Maggie was already there, reorganizing piles of receipts along the counter into the same stacks that had been hastily dissembled five days ago, just last Monday, when Lauren’s body was found.

“Lovely!” Maggie ran over to take the large bag with the vase. She poked her nose into Alice’s armload of peonies. “Ah, yes, I see.”

“We’ll always have them,” Alice said. “For her.”

“It’s a perfect idea, Alice.” Maggie looked like she might cry. “You’re the most marvelous friend and I’ve been truly awful.” She collected herself and faced Alice, who felt some kind of betrayal coming and needed to settle in first. She hated having things thrown at her the minute she walked in a door: greetings, news, confessions.

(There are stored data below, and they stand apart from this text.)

-- ==== Sys2Proof/Proofs/Starts.lean ====
section
-- In order, not in parallel: each parallel thread reserves its whole stack of the check's memory.
set_option Elab.async false
/-! SUPPORT. Restart, power-up and power-down (R201, R219, R228 to R230, R455, R461). -/
namespace Sys2Proof.Machine

/-! ### The registers that a start keeps -/

theorem sget_filter {α : Type} (m : Sparse α) (p : Nat → Bool) (k : Nat) :
    sget (m.filter (fun e => p e.1)) k = if p k then sget m k else none := by
  induction m with
  | nil => simp [sget]
  | cons e t ih =>
    obtain ⟨j, v⟩ := e
    rw [List.filter_cons]
    by_cases hj : j = k
    · subst hj
      by_cases hp : p j = true <;> simp [hp, sget, ih]
    · by_cases hp : p j = true <;> simp [hp, sget, ih, hj]

theorem fld_cleared (s : State) (b : Bool) (k : Nat) :
    (s.cleared b).fld k = if keptField b k then s.imageLost.intakeAll.fld k else resetOf k := by
  change sgetD (resetOf k) (s.imageLost.intakeAll.regs.filter (fun e => keptField b e.1)) k = _
  unfold sgetD
  rw [sget_filter]
  split <;> rfl

theorem fld_cleared_reset {s : State} {b : Bool} {k : Nat} (h : keptField b k = false) : (s.cleared b).fld k = resetOf k := by
  rw [fld_cleared, if_neg (by simp [h])]

/-- t0 of a start writes the registers of the supervisor alone. -/
theorem fld_begin {s : State} {x : Straps} {k : Nat} (h1 : k ≠ Reg.SYS_PWRCYC) (h2 : k ≠ Reg.SYS_HWINFO_SLOT)
    (h3 : k ≠ Reg.SYS_HWINFO_BOOTSEL) : (s.begin x).fld k = s.fld k := by
  unfold State.begin
  rw [fld_flag_other h3, fld_with, fld_setFld_other h2, fld_bump_other h1]

theorem driveKeys_reset (b : Bool) : ∀ n ∈ upTo 64, keptField b (Reg.FCH_STAT_DRIVE n) = false ∧
    resetOf (Reg.FCH_STAT_DRIVE n) = 0 ∧ Reg.FCH_STAT_DRIVE n ≠ Reg.SYS_PWRCYC ∧
    Reg.FCH_STAT_DRIVE n ≠ Reg.SYS_HWINFO_SLOT ∧ Reg.FCH_STAT_DRIVE n ≠ Reg.SYS_HWINFO_BOOTSEL := by
  revert b
  decide +kernel

theorem cleared_fieldOff (s : State) (b : Bool) : (s.cleared b).fieldOff = true := by
  simp only [State.fieldOff, List.all_eq_true, beq_iff_eq]
  intro n hn
  obtain ⟨kept, zero, -⟩ := driveKeys_reset b n hn
  rw [fld_cleared_reset kept, zero]

theorem begin_fieldOff {s : State} (h : s.fieldOff = true) (x : Straps) : (s.begin x).fieldOff = true := by
  simp only [State.fieldOff, List.all_eq_true, beq_iff_eq] at h ⊢
  intro n hn
  obtain ⟨-, -, h1, h2, h3⟩ := driveKeys_reset false n hn
  rw [fld_begin h1 h2 h3, h n hn]

/-! ### What begins at t0 -/

theorem restart_eq (s : State) (x : Straps) : ∃ u : State, s.restart x = (u.cleared true).begin x := ⟨_, rfl⟩

theorem begin_frame (s : State) (x : Straps) : (s.begin x).mode = s.mode ∧ (s.begin x).ce = s.ce ∧ (s.begin x).mem = s.mem ∧
    (s.begin x).wd = s.wd ∧ (s.begin x).staged = s.staged ∧ (s.begin x).cmd = s.cmd ∧ (s.begin x).sup.powered = true ∧
    (s.begin x).sup.slot = x.slot.toNat ∧ (s.begin x).sup.bootsel = x.bootsel :=
  ⟨rfl, rfl, rfl, rfl, rfl, rfl, rfl, rfl, rfl⟩

theorem fld_begin_bootsel (s : State) (x : Straps) : (s.begin x).fld Reg.SYS_HWINFO_BOOTSEL = b2w x.bootsel := fld_flag_same ..

theorem fld_begin_pwrcyc (s : State) (x : Straps) : (s.begin x).fld Reg.SYS_PWRCYC = satAdd (s.fld Reg.SYS_PWRCYC) 1 := by
  unfold State.begin
  rw [fld_flag_other (by decide), fld_with, fld_setFld_other (by decide), fld_bump_same]

theorem cleared_frame (s : State) (b : Bool) : (s.cleared b).mode = .selftest ∧ (s.cleared b).ce = Ce.reset ∧
    (s.cleared b).wd = [] ∧ (s.cleared b).staged = [] ∧ (s.cleared b).cmd.desk = Desk.zero ∧ (s.cleared b).mem.prg = [] ∧
    (s.cleared b).sup.powered = false :=
  ⟨rfl, rfl, rfl, rfl, rfl, rfl, rfl⟩

/-- Cairn's intake and the loss of an image leave what is stored, configured and measured. -/
theorem cleared_keeps (s : State) (b : Bool) : (s.cleared b).mem.rs = s.mem.rs ∧ (s.cleared b).cmd.config = s.cmd.config ∧
    (s.cleared b).trig = s.trig ∧ (s.cleared b).mem.era = s.mem.era := by
  have h : s.imageLost.intakeAll.anchor = s.anchor := by simp
  refine ⟨congrArg Prod.fst h, congrArg (fun a => a.2.2.1.config) h, congrArg (fun a => a.2.2.2) h, congrArg (fun a => a.2.1) h⟩

theorem fld_cleared_pwrcyc (s : State) (b : Bool) : (s.cleared b).fld Reg.SYS_PWRCYC = s.fld Reg.SYS_PWRCYC := by
  have h : s.imageLost.intakeAll.core = s.core := by simp
  rw [fld_cleared, if_pos (by revert b; decide +kernel), core_fld h (by decide)]

/-! ### Trig starts with the supply (R410, R417) -/

/-- The fields that show Trig. -/
def trigPageKeys : List Nat := [Reg.EMP_STAT_RUNNING, Reg.EMP_STAT_FAULT, Reg.EMP_STAT_SEAL_OPEN, Reg.EMP_STAT_TIME_VALID,
  Reg.EMP_STAT_POS_VALID, Reg.EMP_STAT_LOG_NEAR_FULL, Reg.EMP_STAT_LOG_FULL, Reg.EMP_STAT_OVERRANGE, Reg.EMP_STAT_SYSTEM,
  Reg.EMP_STAT_MBOX_ERR, Reg.EMP_SEALCNT, Reg.EMP_FWVER, Reg.SYS_TRIGVER_VERSION, Reg.EMP_FWCTR, Reg.EMP_SWID,
  Reg.EMP_PARCHK, Reg.EMP_LOGHEAD, Reg.EMP_LOGACK, Reg.EMP_LOGFREE, Reg.EMP_CUMCONS, Reg.EMP_CUMREGEN]

theorem fld_trigPage {k : Nat} (hk : k ∉ trigPageKeys) (s : State) : s.trigPage.fld k = s.fld k := by
  simp only [trigPageKeys, List.mem_cons, List.not_mem_nil, or_false, not_or] at hk
  unfold State.trigPage
  simp only [fld_setFld_other, fld_flag_other, hk, ne_eq, not_false_eq_true]

/-- A frame on a link whose injection does not act goes out as it is (R474). -/
theorem transmit_idle {s : State} {l : Nat} (h : s.fiActs l false = false) (f : LinkFrame) : s.transmit l f = s.putOut l [f] := by
  unfold State.transmit State.fiPass
  simp [h]

/-- The mode, the supervisor, the Cycle Engine, the memory and the command unit. -/
def State.started (s : State) : Mode × Sup × Ce × Mem × Cmd := (s.mode, s.sup, s.ce, s.mem, s.cmd)

theorem trigStart_cases {s : State} {go : Trig → Trig} (hi : ∀ t, (go t).inbox = []) : s.trigStart go = s ∨
    ∃ t f, s.trigStart go = (State.trigPage { s with trig := t }).transmit linkConsole f := by
  unfold State.trigStart
  split
  · exact .inl rfl
  · next one _ =>
    refine .inr ⟨{ go { s.trig.runBank one with running := true, fault := false } with inbox := [] },
      ⟨hexDigits (go { s.trig.runBank one with running := true, fault := false }).swid, true⟩, ?_⟩
    exact congrArg (List.foldl _ _) (hi _)

@[simp] theorem setFld_started (s : State) (k : Nat) (v : Word) : (s.setFld k v).started = s.started := rfl
@[simp] theorem flag_started (s : State) (k : Nat) (b : Bool) : (s.flag k b).started = s.started := rfl

theorem trigPage_started (s : State) : s.trigPage.started = s.started := by simp [State.trigPage]

theorem putOut_started (s : State) (l : Nat) (fs : List LinkFrame) : (s.putOut l fs).started = s.started := rfl

/-- Trig's start with nothing waiting changes what shows Trig alone. -/
theorem trigStart_idle {s : State} {go : Trig → Trig} (hi : ∀ t, (go t).inbox = [])
    (hf : s.fld (Reg.FI_CFG_ARMED linkConsole) = 0) :
    (s.trigStart go).started = s.started ∧ ∀ k ∉ trigPageKeys, (s.trigStart go).fld k = s.fld k := by
  rcases trigStart_cases (s := s) hi with h | ⟨t, f, h⟩
  · rw [h]
    exact ⟨rfl, fun _ _ => rfl⟩
  · have idle : (State.trigPage { s with trig := t }).fiActs linkConsole false = false := by
      rw [State.fiActs, State.fiArmed, fld_trigPage (by decide), fld_with, hf]
      rfl
    rw [h, transmit_idle idle]
    refine ⟨(putOut_started ..).trans (trigPage_started _), fun k hk => ?_⟩
    rw [State.putOut, fld_with, fld_trigPage hk, fld_with]

/-- The state of a power-up before Trig starts. -/
def State.poweredUp (s : State) (feed2 : Bool) (x : Straps) : State :=
  let u := (s.cleared false).begin x
  { u with mem := { u.mem with ps := [], era := u.mem.era + 1 } }.flag (feedGoodKey feed2) true

theorem exec_powerUp {s : State} (h : s.sup.powered = false) (feed2 : Bool) (x : Straps) :
    exec (.powerUp feed2 x) s = .next ((s.poweredUp feed2 x).trigStart Trig.powerUp) :=
  congrArg Host.Outcome.next (if_neg (by simp [h]))

theorem powerUp_inbox (t : Trig) : t.powerUp.inbox = [] := rfl

theorem fld_poweredUp {s : State} {feed2 : Bool} {x : Straps} {k : Nat} (h : k ≠ feedGoodKey feed2) :
    (s.poweredUp feed2 x).fld k = ((s.cleared false).begin x).fld k := by
  unfold State.poweredUp
  rw [fld_flag_other h, fld_with]

theorem poweredUp_console (s : State) (feed2 : Bool) (x : Straps) : (s.poweredUp feed2 x).fld (Reg.FI_CFG_ARMED linkConsole) = 0 := by
  rw [fld_poweredUp (by cases feed2 <;> decide), fld_begin (by decide) (by decide) (by decide),
    fld_cleared_reset (by decide +kernel)]
  decide +kernel

theorem powerUp_settled {s : State} (h : s.sup.powered = false) (feed2 : Bool) (x : Straps) :
    ∃ t, exec (.powerUp feed2 x) s = .next t ∧ t.mode = .selftest ∧ t.sup.powered = true ∧
      t.fld Reg.SYS_PWRCYC = satAdd (s.fld Reg.SYS_PWRCYC) 1 ∧ t.fld (feedGoodKey feed2) = 1 ∧ t.mem.rs = s.mem.rs ∧
      t.mem.ps = [] ∧ t.mem.era = s.mem.era + 1 ∧ t.mem.prg = [] ∧ t.cmd.config = s.cmd.config ∧ t.ce = Ce.reset := by
  obtain ⟨started, keep⟩ := trigStart_idle powerUp_inbox (poweredUp_console s feed2 x)
  obtain ⟨rs, config, -, era⟩ := cleared_keeps s false
  refine ⟨_, exec_powerUp h feed2 x, ?_⟩
  generalize (s.poweredUp feed2 x).trigStart Trig.powerUp = t at started keep
  have mode : t.mode = .selftest := congrArg Prod.fst started
  have sup : t.sup.powered = true := congrArg (fun a => a.2.1.powered) started
  have ce : t.ce = Ce.reset := congrArg (fun a => a.2.2.1) started
  have mem : t.mem = (s.poweredUp feed2 x).mem := congrArg (fun a => a.2.2.2.1) started
  have cmd : t.cmd = (s.cleared false).cmd := congrArg (fun a => a.2.2.2.2) started
  refine ⟨mode, sup, ?_, ?_, ?_, ?_, ?_, ?_, ?_, ce⟩
  · rw [keep _ (by decide), fld_poweredUp (by cases feed2 <;> decide), fld_begin_pwrcyc, fld_cleared_pwrcyc]
  · rw [keep _ (by cases feed2 <;> decide)]
    exact fld_flag_same ..
  · exact (congrArg Mem.rs mem).trans rs
  · exact congrArg Mem.ps mem
  · exact (congrArg Mem.era mem).trans (congrArg (· + 1) era)
  · exact congrArg Mem.prg mem
  · exact (congrArg Cmd.config cmd).trans config

/-! ### The obligation -/

theorem restart_settled (s : State) (x : Straps) : (s.restart x).mode = .selftest ∧ (s.restart x).ce = Ce.reset ∧
    (s.restart x).sup.powered = true ∧ (s.restart x).sup.slot = x.slot.toNat ∧ (s.restart x).sup.bootsel = x.bootsel ∧
    (s.restart x).fld Reg.SYS_HWINFO_BOOTSEL = b2w x.bootsel ∧ (s.restart x).wd = [] ∧ (s.restart x).staged = [] ∧
    (s.restart x).cmd.desk = Desk.zero ∧ (s.restart x).mem.prg = [] ∧ (s.restart x).fieldOff = true := by
  obtain ⟨u, h⟩ := restart_eq s x
  obtain ⟨mode, ce, mem, wd, staged, cmd, powered, slot, bootsel⟩ := begin_frame (u.cleared true) x
  obtain ⟨mode', ce', wd', staged', desk', prg', -⟩ := cleared_frame u true
  rw [h]
  exact ⟨mode.trans mode', ce.trans ce', powered, slot, bootsel, fld_begin_bootsel _ x, wd.trans wd', staged.trans staged',
    (congrArg Cmd.desk cmd).trans desk', (congrArg Mem.prg mem).trans prg', begin_fieldOff (cleared_fieldOff u true) x⟩

theorem converterStop_settled {s : State} (hp : s.sup.powered = true) (hf : s.noFeed = true) :
    ∃ t, exec .converterStop s = .next t ∧ t.sup.powered = false ∧ t.mode = .selftest ∧ t.mem.rs = s.mem.rs ∧
      t.cmd.config = s.cmd.config ∧ t.fieldOff = true ∧ t.trig.running = false := by
  obtain ⟨mode, -, -, -, -, -, powered⟩ := cleared_frame (s.onTrig Trig.stop) false
  obtain ⟨rs, config, trig, -⟩ := cleared_keeps (s.onTrig Trig.stop) false
  have run : execConverterStop s = .next ((s.onTrig Trig.stop).cleared false) :=
    congrArg Host.Outcome.next (if_pos ⟨hp, .inl hf⟩)
  exact ⟨_, run, powered, mode, rs, config, cleared_fieldOff _ false, congrArg Trig.running trig⟩

/-- Settles O32: a restart and a power-up both begin from what `State.cleared` leaves. -/
theorem restartAndPowerCycle : Obligations.RestartAndPowerCycle := by
  refine ⟨⟨restart_settled, fun s ms x hp ha h1 h2 => ?_, fun s ms x h => ?_, fun s x h => ?_, fun s x hp => ?_, fun s hp => ?_,
    fun s hp => ?_⟩, fun s feed2 x h => powerUp_settled h feed2 x, fun s hp hf => converterStop_settled hp hf⟩
  · exact congrArg Host.Outcome.next (if_pos ⟨hp, ha, h1, h2⟩)
  · exact congrArg Host.Outcome.next (if_neg (by rintro ⟨-, -, h1, h2⟩; omega))
  · exact congrArg Host.Outcome.next (if_pos h)
  · exact congrArg Host.Outcome.next (if_pos hp)
  · exact ⟨_, congrArg Host.Outcome.next (if_pos hp), rfl, rfl, rfl, rfl⟩
  · refine ⟨_, congrArg Host.Outcome.next (if_neg (by simp [hp])), ?_⟩
    rw [report_sup, report_mode, report_mem]
    exact ⟨rfl, rfl, rfl, rfl⟩

end Sys2Proof.Machine
end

She had always felt that if she was prepared, she could handle anything.

“Help me with these,” Alice said.

Maggie filled the vase with water in the bathroom at the back of the store, then returned with it, straining under its weight. “Where do you think?”

“The counter, for now,” Alice said. “Maybe we’ll get a pedestal made at that cast iron place on Bergen Street.”

Maggie set the vase carefully on the pale green counter. Together, they cut the bottoms of each peony and arranged them in the vase. They were lush and glorious. Their perfume triggered Alice’s queasiness but she didn’t care. She pressed her nose into the soft petals and breathed. She felt a maternal swing toward the burgeoning life in her womb, and sensed her old happiness like a river at her feet.